##### DATA TO PROCESS
-- ==== Sys2Proof/Proofs/SentenceLength.lean ====
section
/-! PROOF. How long a sentence can be (43_formatter.md R166): the bounds of each field, and their sum. -/

namespace Sys2Proof.Machine

/-! ## The fields -/

/-- A decimal number has at least one digit. -/
theorem length_decU_pos (n : Nat) : 1 ≤ (decU n).length := List.length_pos_iff.2 (decU_ne_nil n)

/-- A signed number has the digits of its magnitude, and a sign at most. -/
theorem length_decS_bounds {z : Int} {k : Nat} (h : z.natAbs < 10 ^ (k + 1)) :
    1 ≤ (decS z).length ∧ (decS z).length ≤ k + 2 := by
  have hlo := length_decU_pos z.natAbs
  have hhi := length_decU_le h
  rw [decS_eq]
  split
  · rw [List.length_cons]; omega
  · omega

/-- An altitude in whole metres has seven digits at most (43_formatter.md R160). -/
theorem length_decS_metres_bounds (x : Word) :
    1 ≤ (decS (Int.tdiv x.toInt 1000)).length ∧ (decS (Int.tdiv x.toInt 1000)).length ≤ 8 := by
  refine length_decS_bounds (k := 6) ?_
  have hlo := BitVec.le_toInt x
  have hhi := BitVec.toInt_lt (x := x)
  rw [Int.natAbs_tdiv]
  exact Nat.div_lt_of_lt_mul (by simp only [Int.reduceAbs]; omega)

/-- A signed byte has three digits at most. -/
theorem length_decS_byte_bounds (b : Byte) : 1 ≤ (decS b.toInt).length ∧ (decS b.toInt).length ≤ 4 := by
  refine length_decS_bounds (k := 2) ?_
  have hlo := BitVec.le_toInt b
  have hhi := BitVec.toInt_lt (x := b)
  omega

/-- A byte padded to two places has two or three (43_formatter.md R162). -/
theorem length_pad_byte_bounds (b : Byte) : 2 ≤ (pad b.toNat 2).length ∧ (pad b.toNat 2).length ≤ 3 := by
  have hhi := length_decU_le (n := b.toNat) (k := 2) (by omega)
  rw [length_pad]
  omega

/-- A coordinate: at most a sign, one to three digits, the point and four digits (43_formatter.md R158). -/
theorem length_coord_bounds (x : Word) : 6 ≤ (coord x).length ∧ (coord x).length ≤ 9 := by
  have hx : abs32 x < 10 ^ 3 * 10000000 := by
    have hlo := BitVec.le_toInt x
    have hhi := BitVec.toInt_lt (x := x)
    rw [abs32]
    omega
  have hlo := length_decU_pos (abs32 x / 10000000)
  have hhi := length_decU_le (k := 2) (Nat.div_lt_of_lt_mul (Nat.mul_comm .. ▸ hx))
  have hsign : (if x.toInt < 0 then [ascii '-'] else []).length ≤ 1 := by split <;> simp
  simp only [coord, List.length_append, List.length_singleton, length_pad_fraction]
  omega

/-! ## The sentence -/

/-- A legal callsign has one to fifteen bytes (00_scope.md R8). -/
theorem length_callsign_bounds {p : Params} (hp : p.legal = true) : 1 ≤ p.callsign.length ∧ p.callsign.length ≤ 15 := by
  simp only [Params.legal, Bool.and_eq_true, decide_eq_true_eq] at hp
  obtain ⟨⟨⟨⟨⟨hlo, hhi⟩, -⟩, -⟩, -⟩, -⟩ := hp
  exact ⟨hlo, hhi⟩

/-- The body of a sentence has 36 to 84 bytes: the ten fields and nine commas. -/
theorem length_sentenceBody_bounds {p : Params} (hp : p.legal = true) (n : Snapshot) :
    36 ≤ (sentenceBody p.callsign n).length ∧ (sentenceBody p.callsign n).length ≤ 84 := by
  have hcall := length_callsign_bounds hp
  have hframe := length_decU_le (n := n.frame.toNat) (k := 4) (by omega)
  have hspeed := length_decU_le (n := n.speed.toNat) (k := 4) (by omega)
  have hsats := length_decU_le (n := n.sats.toNat) (k := 2) (by omega)
  have hvolt := length_decU_le (n := n.volt.toNat * 10) (k := 5) (by omega)
  have halt := length_decS_metres_bounds n.alt
  have htemp := length_decS_byte_bounds n.temp
  have hh := length_pad_byte_bounds n.hh
  have hm := length_pad_byte_bounds n.mm
  have hs := length_pad_byte_bounds n.ss
  have hlat := length_coord_bounds n.lat
  have hlon := length_coord_bounds n.lon
  have hframe' := length_decU_pos n.frame.toNat
  have hspeed' := length_decU_pos n.speed.toNat
  have hsats' := length_decU_pos n.sats.toNat
  have hvolt' := length_decU_pos (n.volt.toNat * 10)
  rw [sentenceBody_eq]
  simp only [List.length_append, List.length_singleton]
  omega

/-- The marker, the star, the checksum and the newline are eleven bytes more (30_encoding.md R94). -/
theorem length_sentence (callsign : List Byte) (n : Snapshot) :
    (sentence callsign n).length = (sentenceBody callsign n).length + 11 := by
  simp only [sentence, frameMarker, List.length_append, List.length_replicate, List.length_singleton, length_hex4]
  omega

/-- Settles O43: `length_sentence` and the bounds of the body. -/
theorem sentenceFitsTheBuffer : Obligations.SentenceFitsTheBuffer := by
  intro p n hp
  have hbody := length_sentenceBody_bounds hp n
  rw [length_sentence]
  omega

end Sys2Proof.Machine
end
##########
TO DO:
Only the lines from the one containing "theorem length_sentence (callsign" through the final line of the records above should be printed, exactly as they stand.

RESPONSE TO THIS TASK:
theorem length_sentence (callsign : List Byte) (n : Snapshot) :
    (sentence callsign n).length = (sentenceBody callsign n).length + 11 := by
  simp only [sentence, frameMarker, List.length_append, List.length_replicate, List.length_singleton, length_hex4]
  omega

/-- Settles O43: `length_sentence` and the bounds of the body. -/
theorem sentenceFitsTheBuffer : Obligations.SentenceFitsTheBuffer := by
  intro p n hp
  have hbody := length_sentenceBody_bounds hp n
  rw [length_sentence]
  omega

end Sys2Proof.Machine
end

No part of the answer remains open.